Thanks guys. I might give it a shot if I have some free time, but I may simply leave the DC output as is and find a nice cap for the AC. My time and money will probably be better spent there, especially if as indianajo says, "his amps sound about the same".
At any rate, it sounds like I might be able to mod that DC output to block DC, but still expand the frequency range beyond 20Hz - 20KHz. It would probably be a waste of time, but it is tempting. Does anyone know a formula (Johan?) I could use in which I'd plug in the impedance of an amp, frequency response, etc. and get a cap value that would protect the amp against DC?
Tell us the impedance you want to work into and at what frequency and we can tell you what value cap is needed.
A couple of examples,
Into 10k and response -3db down at 1Hz needs 16uf. 600ohm and 1Hz needs 265uf and 50k and 1Hz needs 3uf
You get the idea 🙂
Mooly,
That R is the total impedance in the circuit, i.e. the input impedance of the fed stage plus that of the feeding stage.
Thanks guys.
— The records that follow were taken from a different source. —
-- ==== Sys2Proof/Machine/Hop.lean ====
section
/-! DEFINITION. The line (R169 to R175): bring-up of a hop side, codewords lost, packets discarded, hops that leave UP. -/

namespace Sys2Proof.Machine

/-- The key of a bridge. -/
def bridgeKey (b : BridgeId) : Nat := b.port.val * 64 + b.place.val

/-- The key of a hop side. -/
def hopKey : HopSide → Nat
  | .port p => p.val
  | .bridge b far => 32 + bridgeKey b * 2 + b2n far

/-- Whether a side of a bridge is the one toward the port that drives it (R177: the side that received ENUM). -/
def State.upstreamSide (s : State) (b : BridgeId) (far : Bool) : Bool := decide ((s.bridge (bridgeKey b)).upSide = b2n far)

/-- The port that drives a bridge (R194: 2k + 1 when ENUM came from the far end). -/
def State.drivingPort (s : State) (b : BridgeId) : Nat := b.port.val + (s.bridge (bridgeKey b)).upSide

/-- Whether a side of the bridge at place `k` of the chain on port `p` is UP. -/
def State.placeUp (s : State) (p k : Nat) (far : Bool) : Bool := decide ((s.hop (32 + (p * 64 + k) * 2 + b2n far)).step = .up)

/-- R167, R194: on a looped pair, whether the bridge at place `k` is the last one before port 2k + 1: as the chain's length says, and
while it is not known, none beyond it has a hop UP (assumption 147). -/
def State.lastPlace (s : State) (p k : Nat) : Bool :=
  let n := (s.port p).chainLen
  if n = 0 then (List.range 64).all fun j => decide (j ≤ k) || !(s.placeUp p j false || s.placeUp p j true) else decide (n = k + 1)

/-- R173: on a looped pair, the hop at a side of a bridge is the downstream hop of the neighbour there: the port that is enabled, or
the bridge whose hop on its other side is UP. -/
def State.neighbourUp (s : State) (b : BridgeId) (far : Bool) : Bool :=
  let p := b.port.val
  let k := b.place.val
  if far then s.placeUp p (k + 1) true || ((s.port (p + 1)).enable && s.lastPlace p k)
  else if k = 0 then (s.port p).enable
  else s.placeUp p (k - 1) false

/-- R173: a port brings its first hop up while ENABLE is 1, a bridge its downstream hop once its upstream hop is UP, and it answers on
the side toward the port that drives it. On a looped pair either side of a bridge may be the one that its ENUM will come to: each
comes up as the downstream hop of the bridge itself or of its neighbour there. -/
def State.hopEnabled (s : State) : HopSide → Bool
  | .port p => (s.port p.val).enable
  | .bridge b far =>
    decide ((s.hop (hopKey (.bridge b (!far)))).step = .up) ||
      (if s.loopOn b.port.val then s.neighbourUp b far else s.upstreamSide b far)

/-- The bridges between bridge `b` and the port that drives it, the nearest first. -/
def State.upPath (s : State) (b : BridgeId) : List Nat :=
  let x := s.bridge (bridgeKey b)
  (List.range (x.pos.getD 0)).reverse.filterMap fun k =>
    ((List.range 64).map fun j => b.port.val * 64 + j).find? fun j =>
      decide ((s.bridge j).pos = some k) && decide ((s.bridge j).upSide = x.upSide)

/-- R176: a packet of a bridge's own leaves upstream, and each bridge above passes it on. -/
def State.sendUp (s : State) (b : BridgeId) (bs : List Byte) : State :=
  s.emits ((bridgeKey b :: s.upPath b).map fun k => .jtlUp k bs)

/-- Change the state that TF_PSTAT shows when the side is a port's. -/
def State.sideState (s : State) (side : HopSide) (x : PortState) : State :=
  match side with
  | .port p => s.modPort p.val fun q => { q with state := x }
  | .bridge _ _ => s

/-- A side enters a step of its bring-up. -/
def State.enterStep (s : State) (side : HopSide) (x : HopStep) : State :=
  s.setHop (hopKey side) { s.hop (hopKey side) with step := x, since := s.clk }

/-- R173: time limit of a step in cycles; DETECT and UP have none. -/
def HopStep.limit : HopStep → Option Nat
  | .adapt => some (msC 15)
  | .frame => some (msC 1)
  | .handshake => some (msC 4)
  | _ => none

/-- Whether a side is in a step whose time limit has not passed. -/
def State.inStep (s : State) (side : HopSide) (x : HopStep) : Bool :=
  let h := s.hop (hopKey side)
  decide (h.step = x) && (x.limit.all fun n => decide (s.clk ≤ h.since + n))

/-- HOP_SIGNAL_DETECTED (R173). -/
def execHopSignalDetected (side : HopSide) (s : State) : Host.Outcome State Fault Refusal :=
  if s.inStep side .detect && s.hopEnabled side then .next ((s.enterStep side .adapt).sideState side .bringup) else .next s

/-- HOP_BLOCK_LOCK (R173). -/
def execHopBlockLock (side : HopSide) (s : State) : Host.Outcome State Fault Refusal :=
  if s.inStep side .adapt then .next (s.enterStep side .frame) else .next s

/-- A LINK_STATE with RX_OK = 1 leaves a side. -/
def State.sendLinkState (s : State) : HopSide → State
  | .port p => s.sendDown p.val linkStatePkt
  | .bridge b far =>
    if s.upstreamSide b far then s.emit (.jtlUp (bridgeKey b) linkStatePkt) else s.emit (.jtlForward (bridgeKey b) linkStatePkt)

/-- HOP_FRAME_LOCK (R173): the side enters HANDSHAKE and sends LINK_STATE. -/
def execHopFrameLock (side : HopSide) (s : State) : Host.Outcome State Fault Refusal :=
  if s.inStep side .frame then .next ((s.enterStep side .handshake).sendLinkState side) else .next s

/-- HOP_STEP_TIMEOUT (R173): the time limit of the step is reached, the side returns to DETECT and counts a failure. -/
def execHopStepTimeout (side : HopSide) (s : State) : Host.Outcome State Fault Refusal :=
  let h := s.hop (hopKey side)
  match h.step.limit with
  | some n =>
    let s1 := s.advanceTo (h.since + n)
    .next ((s1.setHop (hopKey side) { h with step := .detect, since := s1.clk, fails := h.fails + 1, sync := false }).sideState side .down)
  | none => .next s

/-- R172: a receiver leaves or regains packet sync. -/
def State.setSync (s : State) (side : HopSide) (b : Bool) : State :=
  s.setHop (hopKey side) { s.hop (hopKey side) with sync := b }

/-- R171, R199, R204: a codeword that a receiver corrected has no event and no effect but its count, at a port and at a bridge's upstream
receiver: how many it corrected since the packet before is a free value. -/
def State.cwCorrected (s : State) (side : HopSide) : State :=
  let q := s.draw 4294967296
  match side with
  | .port p => q.2.count (tfOff p.val 0x40) q.1
  | .bridge b far =>
    if q.2.upstreamSide b far then
      q.2.setBridge (bridgeKey b) { q.2.bridge (bridgeKey b) with cwCorr := ((q.2.bridge (bridgeKey b)).cwCorr + q.1) % 4294967296 }
    else q.2

/-- R171, R172: a packet has been received: the receiver is in packet sync. -/
def State.received (s : State) (side : HopSide) : State := (s.setSync side true).cwCorrected side

/-- R173: a side that has frame lock receives packets. -/
def State.frameLocked (s : State) (side : HopSide) : Bool := s.inStep side .handshake || s.inStep side .up

/-- R183, R189, R193 to R196: the port comes up: PSEQ starts at 0, the rows sent before it keep no PSEQ that a ROW_NAK could name,
and the chain is enumerated (DEDUCED, assumption 23). A looped pair keeps its break: where it is the port's own first hop nothing is
enumerated, else the port's part of the chain is; on a chain that was never closed port 2k + 1 looks for the tiles that are left. -/
def State.portCameUp (s : State) (p : Nat) : State :=
  let s1 := s.modPort p fun x =>
    { x with state := x.upState, nextPseq := 0, mark := 0, named := [], sent := x.sent.map fun r => { r with pseqs := [] } }
  let e := p / 2 * 2
  let pe := s1.port e
  if s1.loopOn p then
    if pe.loopBroken then
      let k := if p = e then pe.brk else pe.chainLen - pe.brk
      if 0 < k then s1.startEnum p k 0
      else if p = e ∨ pe.loopClosed then s1
      else s1.startEnum p 0 2
    else if s1.portHopUp e then (if pe.enumRun.isSome then s1 else s1.enumerate p)
    else s1.startEnum p 0 2
  else s1.enumerate p

/-- R195: whether a side of a bridge ends the hop at which a looped chain keeps its break. -/
def State.brokenHop (s : State) (b : BridgeId) (far : Bool) : Bool :=
  s.loopOn b.port.val && (s.port b.port.val).loopBroken && decide ((s.port b.port.val).brk = b.place.val + b2n far)

/-- LINK_STATE (R172, R173): a receiver that has frame lock is in packet sync with it; with RX_OK = 1 a side in HANDSHAKE comes UP.
A hop beyond a bridge whose loss made tiles LOST lets the TF enumerate again, unless it is the one where a looped chain keeps its
break (R193, R195). -/
def execLinkState (side : HopSide) (rxOk : Bool) (s0 : State) : Host.Outcome State Fault Refusal :=
  let s := if s0.frameLocked side then s0.received side else s0
  if s.inStep side .handshake && rxOk then
    let h := s.hop (hopKey side)
    let s1 := s.setHop (hopKey side) { h with step := .up, since := s.clk, lostCw := [] }
    match side with
    | .port p => .next (s1.portCameUp p.val)
    | .bridge b far =>
      let p := s1.drivingPort b
      let lost := (s1.chainSlots p).any fun i => decide ((s1.tile i).state = 3) && decide ((s1.tile i).cause = 7)
      if !s1.upstreamSide b far && lost && !s1.brokenHop b far then .next (s1.reEnumerate p) else .next s1
  else .next s

/-- R173: the first hop of a port leaves UP: its tiles are LOST, a looped chain fails over. -/
def State.portHopDown (s : State) (p : Nat) : State :=
  let s1 := s.modPort p fun x => { x with state := if x.enable then .down else .off, enumRun := none }
  (((s1.setHop p { s1.hop p with step := .detect, since := s1.clk, lostCw := [], sync := false }).count (tfOff p 0x6C)).cutDomain p 0).noteBreak p 0

/-- R173: a hop side leaves UP for DETECT; the tile on the hop's upstream side sends HOP_DOWN. -/
def State.hopDown (s : State) (side : HopSide) : State :=
  match side with
  | .port p => s.portHopDown p.val
  | .bridge b far =>
    let s1 := s.setHop (hopKey side) { s.hop (hopKey side) with step := .detect, since := s.clk, lostCw := [], sync := false }
    match (s1.bridge (bridgeKey b)).pos with
    | some pos => if s1.upstreamSide b far then s1 else s1.sendUp b (jtlPkt 23 pos 0 (zeroBytes 4))
    | none => s1

/-- HOP_LEAVES_UP (R173). -/
def execHopLeavesUp (side : HopSide) (s : State) : Host.Outcome State Fault Refusal :=
  if s.inStep side .up then .next (s.hopDown side) else .next s

/-! ### What a receiver discards (R171, R172, R174, R175) -/

def recvSide : Receiver → HopSide
  | .port p => .port p
  | .bridge b far => .bridge b far

/-- Count at a port's receiver. -/
def State.countRx (s : State) (a : Receiver) (r : Nat) : State :=
  match a with
  | .port p => s.count (tfOff p.val r)
  | .bridge _ _ => s

/-- A receiver discards a packet. -/
def State.rxDiscard (s : State) (a : Receiver) : State :=
  let k := hopKey (recvSide a)
  s.setHop k { s.hop k with discards := (s.hop k).discards + 1 }

/-- PACKET_TYPE_DISCARD (R175): the header was good, so the receiver is in packet sync (R172). -/
def execPacketTypeDiscard (at_ : Receiver) (s : State) : Host.Outcome State Fault Refusal :=
  .next ((s.setSync (recvSide at_) true).rxDiscard at_)

/-- PCRC_FAIL (R174): the header was good, so the receiver is in packet sync (R172). -/
def execPcrcFail (at_ : Receiver) (s : State) : Host.Outcome State Fault Refusal :=
  .next (((s.setSync (recvSide at_) true).rxDiscard at_).countRx at_ 0x4C)

/-- PACKET_SYNC_LOST (R172, R204). -/
def execPacketSyncLost (at_ : Receiver) (why : SyncLoss) (s : State) : Host.Outcome State Fault Refusal :=
  let side := recvSide at_
  if (s.hop (hopKey side)).sync then
    let s1 := s.setSync side false
    match why with
    | .hcrc => .next (s1.countRx at_ 0x48)
    | .badByte => .next s1
  else .next s

/-- FEC_CODEWORD_LOST (R171, R172, R173): the codeword counts, packet sync is lost, and the 16th within 1 ms takes the hop out
of UP. A bridge counts those of its upstream receiver for TELEMETRY (R199) and forwards them as lost. -/
def execFecCodewordLost (at_ : Receiver) (s : State) : Host.Outcome State Fault Refusal :=
  let side := recvSide at_
  let k := hopKey side
  let h := s.hop k
  let recent := s.clk :: h.lostCw.filter fun t => decide (s.clk < t + msC 1)
  let s1 := (s.setHop k { h with lostCw := recent, sync := false }).countRx at_ 0x44
  let s2 := match at_ with
    | .port _ => { s1 with glb.odo.jtlUncorr := s1.glb.odo.jtlUncorr + 1 }
    | .bridge b far =>
      if s1.upstreamSide b far then
        let x := s1.bridge (bridgeKey b)
        let s3 := s1.setBridge (bridgeKey b) { x with cwUncorr := (x.cwUncorr + 1) % 4294967296 }
        if x.endDomain then s3 else s3.emit (.jtlLost (bridgeKey b))
      else s1
  if h.step = .up ∧ 16 ≤ recent.length then .next (s2.hopDown side) else .next s2

end Sys2Proof.Machine
end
I might give it a shot if I have some free time, but I may simply leave the DC output as is and find a nice cap for the AC. My time and money will probably be better spent there, especially if as indianajo says, "his amps sound about the same".
I agree fmjunkie; it is as simple as putting a say 390 - 470nF in series, and devote your attention to more worthwhile matters. (As said before, only also a say 470K resistor over the output to keep it at zero potential at switch-on and avoid charge-up through the main amplifier, depending.)